# surging ,no codes , test fuel pressure regulator maybe ?



## no66mac (Jan 27, 2021)

At lower rpms it surges , whether its on cruise control or I try to gradually increase speed up slight incline . I have changed the air & fuel filters and on 2nd tank with cetane boost & fuel cleaner. (since filter was black /possible algae) ..When it surges it will fluctuate rapidly from from 0-29 lbs boost and if you step on it ; at 2800rpms it will take off. I asked about it where I got the tune from and he said it sounds like the fuel pressure regulator. I didn't ask more then, I didn't think muck about it . All the pressure sensors I seen were out of stock / unavailable , except for the fuel rail with sensors on it , a lot more expensive , so is there a way I can test the sensors to be certain if its bad ?


----------



## no66mac (Jan 27, 2021)

an update ,we checked fuel rail pressures etc. all were normal range. I took the fuel rail pressure sensor off and cleaned it with crc throttle & intake cleaner and it improved it , 2nd time more improvement. going to run more fuel cleaner/ algae killer through the tank . this is my wife's car , I don't know where she last got fuel at but it sat for over 2 months in warm weather perfect for it to grow . the fuel filter was black when I changed it with 38% life left.


----------



## revjpeterson (Oct 2, 2013)

Those boost numbers you mention make me think it would be a good idea to also check the vacuum system for leaks. There's a vacuum pump mounted at the driver-side end of the camshaft, which feeds a distribution block just below it. One hose from that block supplies vacuum to the EGR system, and the other supplies vacuum to the VGT actuator. If there is a leak in the vacuum system, it would impact the performance of the turbo, possibly causing it to fluctuate like you describe.


----------



## no66mac (Jan 27, 2021)

revjpeterson said:


> Those boost numbers you mention make me think it would be a good idea to also check the vacuum system for leaks. There's a vacuum pump mounted at the driver-side end of the camshaft, which feeds a distribution block just below it. One hose from that block supplies vacuum to the EGR system, and the other supplies vacuum to the VGT actuator. If there is a leak in the vacuum system, it would impact the performance of the turbo, possibly causing it to fluctuate like you describe.

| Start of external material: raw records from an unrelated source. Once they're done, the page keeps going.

-- ==== Sys2Proof/Machine/Command.lean ====
section
/-! DEFINITION. The command port: the ordered checks of R67, the repeat rule of R68, the legality matrix of R71, the
answers of R66, and transitions between module states (R62). -/

namespace Sys2Proof.Machine

/-- Command codes (R65 table of commands). -/
def cmdGetStatus := 0x01
def cmdReadEvents := 0x02
def cmdReset := 0x03
def cmdStart := 0x04
def cmdStop := 0x05
def cmdShutdown := 0x06
def cmdCutStage := 0x10
def cmdCutLoad := 0x11
def cmdCutPatch := 0x12
def cmdSetPasses := 0x13
def cmdOverrideC1 := 0x20
def cmdClass0 := 0x21
def cmdTimeSet := 0x30
def cmdForceTime := 0x31
def cmdFwStage := 0x40
def cmdActivate := 0x41
def cmdPairTakeover := 0x50
def cmdPairDemote := 0x51
def cmdKeyUpdate := 0x60
def cmdKeyInvalidate := 0x61
def cmdMeterSnapshot := 0x70

/-- The rows of the legality matrix (R71), one truth value per column BOOT, UNFRAMED, READY, SOLO or ACTIVE, STANDBY, HOLD,
TEST, FAILSAFE; none for a code that is not defined. -/
def matrixRow (code : Nat) : Option (List Bool) :=
  let y := true
  let n := false
  if code = 0x01 then some [y, y, y, y, y, y, y, y]
  else if code = 0x02 then some [n, y, y, y, y, y, y, y]
  else if code = 0x03 then some [y, y, y, y, y, y, y, y]
  else if code = 0x04 then some [n, n, y, n, n, n, n, n]
  else if code = 0x05 then some [n, n, n, y, y, n, n, n]
  else if code = 0x06 then some [n, y, y, y, y, n, n, y]
  else if code = 0x10 then some [n, y, y, y, n, n, n, n]
  else if code = 0x11 then some [n, y, y, y, n, n, n, n]
  else if code = 0x12 then some [n, n, y, y, n, n, n, n]
  else if code = 0x13 then some [n, n, y, y, n, n, n, n]
  else if code = 0x20 then some [n, n, n, y, n, n, n, n]
  else if code = 0x21 then some [y, n, y, y, y, y, y, y]
  else if code = 0x30 then some [n, y, y, y, n, n, n, n]
  else if code = 0x31 then some [n, y, y, y, n, n, n, n]
  else if code = 0x40 then some [n, y, y, y, y, n, n, y]
  else if code = 0x41 then some [n, y, y, y, y, n, n, n]
  else if code = 0x50 then some [n, n, n, n, y, n, y, n]
  else if code = 0x51 then some [n, n, n, y, n, n, n, n]
  else if code = 0x60 then some [n, y, y, y, y, n, n, n]
  else if code = 0x61 then some [n, y, y, y, y, n, n, n]
  else if code = 0x70 then some [n, n, y, y, y, n, n, n]
  else none

namespace Dev

/-- The column of the matrix for the present state and role (R71); none in OFF, where no command is taken. -/
def matrixColumn (d : Dev) : Option Nat :=
  match d.sys.mstate with
  | .off => none
  | .boot => some 0
  | .unframed => some 1
  | .ready => some 2
  | .service => if d.sys.role = .solo || d.sys.role = .active then some 3 else some 4
  | .hold => some 5
  | .test => some 6
  | .failsafe => some 7

/-- The 40 MHz source runs (R71 footnote 4). -/
def mainClockRuns (d : Dev) : Bool := d.flag Reg.CLK_STATUS.xtal40_ok && d.flag Reg.CLK_STATUS.pll_lock

/-- The SAFETY section is present with the Lintel (R22, R71 footnote 1). -/
def safetyPresent (d : Dev) : Bool := d.lin.safety.isSome

/-- A CUT_LOAD or ACTIVATE is pending (R70). -/
def loadOrActivatePending (d : Dev) : Bool := d.cut.load.isSome || d.fwu.activating.isSome

/-- The refusals of R70, R101 and R471 at check 8. -/
def refusedPending (d : Dev) (code : Nat) : Bool :=
  (d.loadOrActivatePending && (code == cmdCutStage || code == cmdCutLoad || code == cmdCutPatch || code == cmdActivate))
  || (d.cut.patch.isSome && (code == cmdCutLoad || code == cmdCutPatch || code == cmdCutStage))
  || (code == cmdFwStage && (d.fwu.activating.isSome || d.fwu.committing.isSome))

/-- Check 8 of R67: the matrix with its footnotes (R71), R70, and the refusals of ACTIVATE (R475, R480). -/
def legal (d : Dev) (code : Nat) (body : Bytes) : Bool :=
  match matrixRow code, d.matrixColumn with
  | some row, some col =>
    row.getD col false
    && !(code == cmdClass0 && col == 0 && !d.safetyPresent)
    && !(code == cmdPairTakeover && (d.sys.role == .syncing || d.sys.role == .ineligible))
    && !(code == cmdPairTakeover && col == 6 && !(match d.bst.test with | some r => r.fromStandby | none => false))
    && !(code == cmdPairDemote && !(d.sys.role == .active && d.pair.peerRole == .standby && d.pair.peerUp))
    && !(code == cmdShutdown && col == 7 && bit (byteAt body 0) 0 && !d.mainClockRuns)
    && !(code == cmdActivate && (d.fwu.other != .verified || (d.sys.role == .active && !(d.pair.peerRole == .standby && d.pair.peerUp) &&
      !bit (byteAt body 0) 1)))
    && !d.refusedPending code
  | _, _ => false
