-- ==== Sys2Proof/Machine/Recorder.lean ====
section
/-! DEFINITION. The event recorder: flush and ring, starting, reading, rate limits (R374-R386). -/

namespace Sys2Proof.Machine

/-- The sequence `k` after `n` in the space 1…0xFFFF_FFFF (R375, R383); `n` = 0 stands for no record. -/
def seqAdd (n k : Nat) : Nat := (n + k - 1) % (2 ^ 32 - 1) + 1

/-- The 32 bytes of a record (R374). -/
def EvRec.bytes (r : EvRec) : Bytes :=
  toLE 4 r.seq ++ toLE 6 r.seconds ++ toLE 2 r.subsec ++ toLE 2 r.code ++ toLE 1 r.sev ++ [0] ++ toLE 2 r.suppressed ++
    toLE 2 r.lost ++ slice (Config.packArgs r.code r.args) 0 12

/-- Slots of the recent event ring, and records of the archive (R380). -/
def ringSlots : Nat := 131072
def archiveMax : Nat := 67108864

namespace Dev

/-- How far a sequence lies behind the next one. -/
def seqBehind (d : Dev) (s : Nat) : Nat := (d.evr.nextSeq + 2 ^ 32 - s) % 2 ^ 32

/-- Records in ascending order of sequence (R375, R384). -/
def oldestFirst (d : Dev) (l : List EvRec) : List EvRec := sortBy (fun r : EvRec => 2 ^ 32 - d.seqBehind r.seq) l

/-- Writes a record to the ring (R377, R380, R381): into an empty slot, else over the oldest record whose severity is not above
its own, which passes to the archive; else it is dropped. -/
def ringWrite (d : Dev) (r : EvRec) : Dev :=
  let r' := { r with lost := min 65535 (r.lost + d.evr.dropNow) }
  if d.evr.ring.length < ringSlots then
    { d with evr := { d.evr with ring := d.evr.ring ++ [r'], dropNow := 0 } }
  else match (d.oldestFirst (d.evr.ring.filter (fun x => x.sev ≤ r.sev))).head? with
    | some x => { d with evr := { d.evr with
        ring := d.evr.ring.map (fun y => if y = x then r' else y)
        archive := (d.evr.archive ++ [x]).drop (d.evr.archive.length + 1 - archiveMax)
        dropNow := 0 } }
    | none =>
      let d1 : Dev := { d with evr := { d.evr with dropNow := d.evr.dropNow + 1 } }
      let d2 := (d1.bump Reg.EVR_LOST.ring_dropped).raise Reg.EVR_IRQ_STATUS.lost
      d2.offer Ev.RING_DROP [r.sev, d2.get Reg.EVR_LOST.ring_dropped]

/-- The oldest record of the flush under way leaves the buffer as its slot write completes (R379, R381). -/
def slotWritten (d : Dev) : Dev :=
  match d.evr.flushLeft, d.evr.buf with
  | n + 1, r :: rest =>
    let d1 := ({ d with evr := { d.evr with buf := rest, flushLeft := n } } : Dev).ringWrite r
    if n = 0 then
      let d2 := d1.raise Reg.EVR_IRQ_STATUS.flush_done
      if d1.evr.flushAgain then { d2 with evr := { d2.evr with flushAgain := false } }.startFlush else d2
    else d1
  | _, _ => d

/-- Writes the whole buffer to the ring within one step, for the stop writes (R378, R457, R458). -/
def drainBuffer (d : Dev) : Dev :=
  let d0 := d.settleOffers
  let d1 := d0.evr.buf.foldl (fun d r => d.ringWrite r) { d0 with evr := { d0.evr with buf := [], flushLeft := 0, flushAgain := false } }
  { d1 with evr := { d1.evr with buf := [] } }

/-- The volatile part of the recorder is lost (R379, R383). -/
def recorderReset (d : Dev) : Dev :=
  { d with evr := { d.evr with started := false, offers := [], held := [], buf := [], pend := [], lostNow := 0, dropNow := 0, flushLeft := 0,
                               flushAgain := false } }

/-- The recorder starts (R383): its first record, then the records that waited for it (notes/assumptions/8). -/
def startRecorder (d : Dev) (clean : Bool) : Dev :=
  let highest := match (d.oldestFirst d.evr.ring).getLast? with | some r => r.seq | none => 0
  let held := d.evr.held
  let d1 : Dev := { d with evr := { d.evr with
    started := true, held := [], buf := [], pend := [], dropNow := 0, flushLeft := 0, flushAgain := false, flushAt := d.now
    nextSeq := seqAdd highest (if clean then 1 else 4097)
    lostNow := if clean then 0 else 4096
    limits := d.evr.limits.map (fun b : Bucket => { b with units := b.burst * 1000000 }) } }
  held.foldl (fun d o => d.offerNow o.ev o.args) (d1.acceptEvent Ev.RECORDER_STARTED [highest, b2n clean])

/-- Every record held, in ascending order of sequence: the ring, then the buffer (R384). -/
def heldRecords (d : Dev) : List EvRec := d.oldestFirst d.evr.ring ++ d.evr.buf

/-- The result of READ_EVENTS after the status byte (R384). -/
def readEventsResult (d : Dev) (a : ReadEventsArgs) : Bytes :=
  let far := d.seqBehind a.start
  if far = 0 || 2 ^ 31 ≤ far then toLE 4 a.start ++ toLE 2 0 ++ toLE 2 0
  else
    let inRange := d.heldRecords.filter (fun r => d.seqBehind r.seq ≤ far && d.seqBehind r.seq != 0)
    let out := (inRange.filter (fun r => a.minSev ≤ r.sev)).take a.max
    let cont := if out.length = a.max then (match out.getLast? with | some r => nextSeqAfter r.seq | none => d.evr.nextSeq)
      else d.evr.nextSeq
    let behind := d.seqBehind cont
    let covered := far - behind - (if cont < a.start then 1 else 0)
    let heldN := (inRange.filter (fun r => behind < d.seqBehind r.seq)).length
    toLE 4 cont ++ toLE 2 out.length ++ toLE 2 (min 65535 (covered - heldN)) ++ out.flatMap (·.bytes)

end Dev

/-- READ_EVENTS (R384). -/
def specReadEvents : CmdSpec := ⟨cmdReadEvents,
  fun _ p => p.length == 8 && 1 ≤ (readEventsArgs p).start && 1 ≤ (readEventsArgs p).max && (readEventsArgs p).max ≤ 255
    && (readEventsArgs p).minSev ≤ 7 && byteAt p 7 == 0,
  fun _ => false, fun d e => ⟨d, ST_OK, d.readEventsResult (readEventsArgs e.body), true⟩⟩

def execReadEvents (t : Nat) (e : Envelope) (s : State) : Host.Outcome State Fault Refusal :=
  s.runAt t fun d => d.command specReadEvents e

/-- RATE_TOKEN_TICK (R376): every bucket gains `rate` units, up to its size. -/
def execRateTokenTick (t : Nat) (s : State) : Host.Outcome State Fault Refusal :=
  s.runAt t fun d => { d with evr := { d.evr with
    limits := d.evr.limits.map (fun b : Bucket => { b with units := min (b.burst * 1000000) (b.units + b.rate) }) } }

/-- SUPPRESSED (R378): a pending count still non-zero 60 s after its first suppression is written as a record of its own. -/
def execSuppressed (t code : Nat) (s : State) : Host.Outcome State Fault Refusal :=
  s.runAt t fun d =>
    match d.evr.pend.find? (fun p => p.code == code) with
    | none => d
    | some p => if d.now < p.since + 60 * 1000000000 then d else ({ d with evr := { d.evr with pend := d.evr.pend.filter (fun x => x.code != code) } } : Dev).offer Ev.SUPPRESSED
        [p.code, p.count]

/-- EVR_FLUSH_TIMER (R379): 1 s has passed since the last flush began. -/
def execEvrFlushTimer (t : Nat) (s : State) : Host.Outcome State Fault Refusal :=
  s.runAt t fun d => if d.evr.started && d.evr.flushAt + 1000000000 ≤ d.now then d.startFlush else d

/-- EVR_FLUSH (R379): firmware writes go. -/
def execEvrFlush (t : Nat) (_m : Master) (s : State) : Host.Outcome State Fault Refusal :=
  s.runAt t fun d => if d.evr.started then d.startFlush else d

/-- EVR_RD_SEQ (R386): latches a record into EVR_RD_W0…W7, or answers why it cannot; a record accepted in this cycle is not seen
(R45). -/
def execEvrRdSeq (t : Nat) (_m : Master) (v : W32) (s : State) : Host.Outcome State Fault Refusal :=
  s.runAt t fun d =>
    let d1 := d.put Reg.EVR_RD_SEQ.word v.toNat
    if v = 0 || d.seqBehind v.toNat = 0 || 2 ^ 31 ≤ d.seqBehind v.toNat then d1.put Reg.EVR_RD_STATUS.status ST_BAD_ARGUMENT
    else match d.heldRecords.find? (fun r => r.seq == v.toNat && !d.cyc.records.contains r.seq) with
      | none => d1.put Reg.EVR_RD_STATUS.status ST_STALE
      | some r => ((List.range 8).foldl (fun d i => d.put (Reg.EVR_RD_W.word i) (fieldLE r.bytes (4 * i) 4)) d1).put
          Reg.EVR_RD_STATUS.status ST_OK

end Sys2Proof.Machine
end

thanks for your input , I lost the egr on this car , after cleaning fuel pressure sensor 2nd time I was able to step on it from a stop ,spin tires enough for the traction control light to come on , but it wasn't long before it to started to hesitate / surge again after that. It is not nearly as bad as before,it will pick up and go at a lot lower rpm than before . I think there is more junk that grew in the fuel lines after the filter that has been coming loose causing issues, at least that is what I hope  . also I did plug off the 2 lines up front that were no longer needed.


----------



## no66mac (Jan 27, 2021)

For anyone who was following this I finally figured it out, I took it to a local mechanic and everything was operating as it should until it came to the map sensor, said they needed to replace it to continue so I said I would (dealer wanted $118 for just the pigtail so I was going to get it from a wrecking yard. I decided to unplug the edge cts plug off the map sensor and just go straight to the map sensor with the stock plug in and everything was great , so something in the plug in or wiring from the edge insite was bad


----------



## Johnny123 (11 mo ago)

no66mac said:


> For anyone who was following this I finally figured it out, I took it to a local mechanic and everything was operating as it should until it came to the map sensor, said they needed to replace it to continue so I said I would (dealer wanted $118 for just the pigtail so I was going to get it from a wrecking yard. I decided to unplug the edge cts plug off the map sensor and just go straight to the map sensor with the stock plug in and everything was great , so something in the plug in or wiring from the edge insite was bad


Did you have any check engine light codes? Curious as mine can't start when sitting overnight and I need to crank it like 5-10 times until it finally starts


----------



## no66mac (Jan 27, 2021)

Johnny123 said:


> Did you have any check engine light codes? Curious as mine can't start when sitting overnight and I need to crank it like 5-10 times until it finally starts


no I didn't have any codes at all. Is it real cold right now where your at? if so could be fuel related like gelling or glow plugs, you could try cycling your glow plugs a couple times before trying to start. if you were losing fuel pressure somehow, turning the key on and not starting the motor you can hear the fuel pump pressurizing the system, you could do this 4-5 times first (same as you would do when you change the fuel filter) then try starting it , hope this will help narrow down what issue you may be having


----------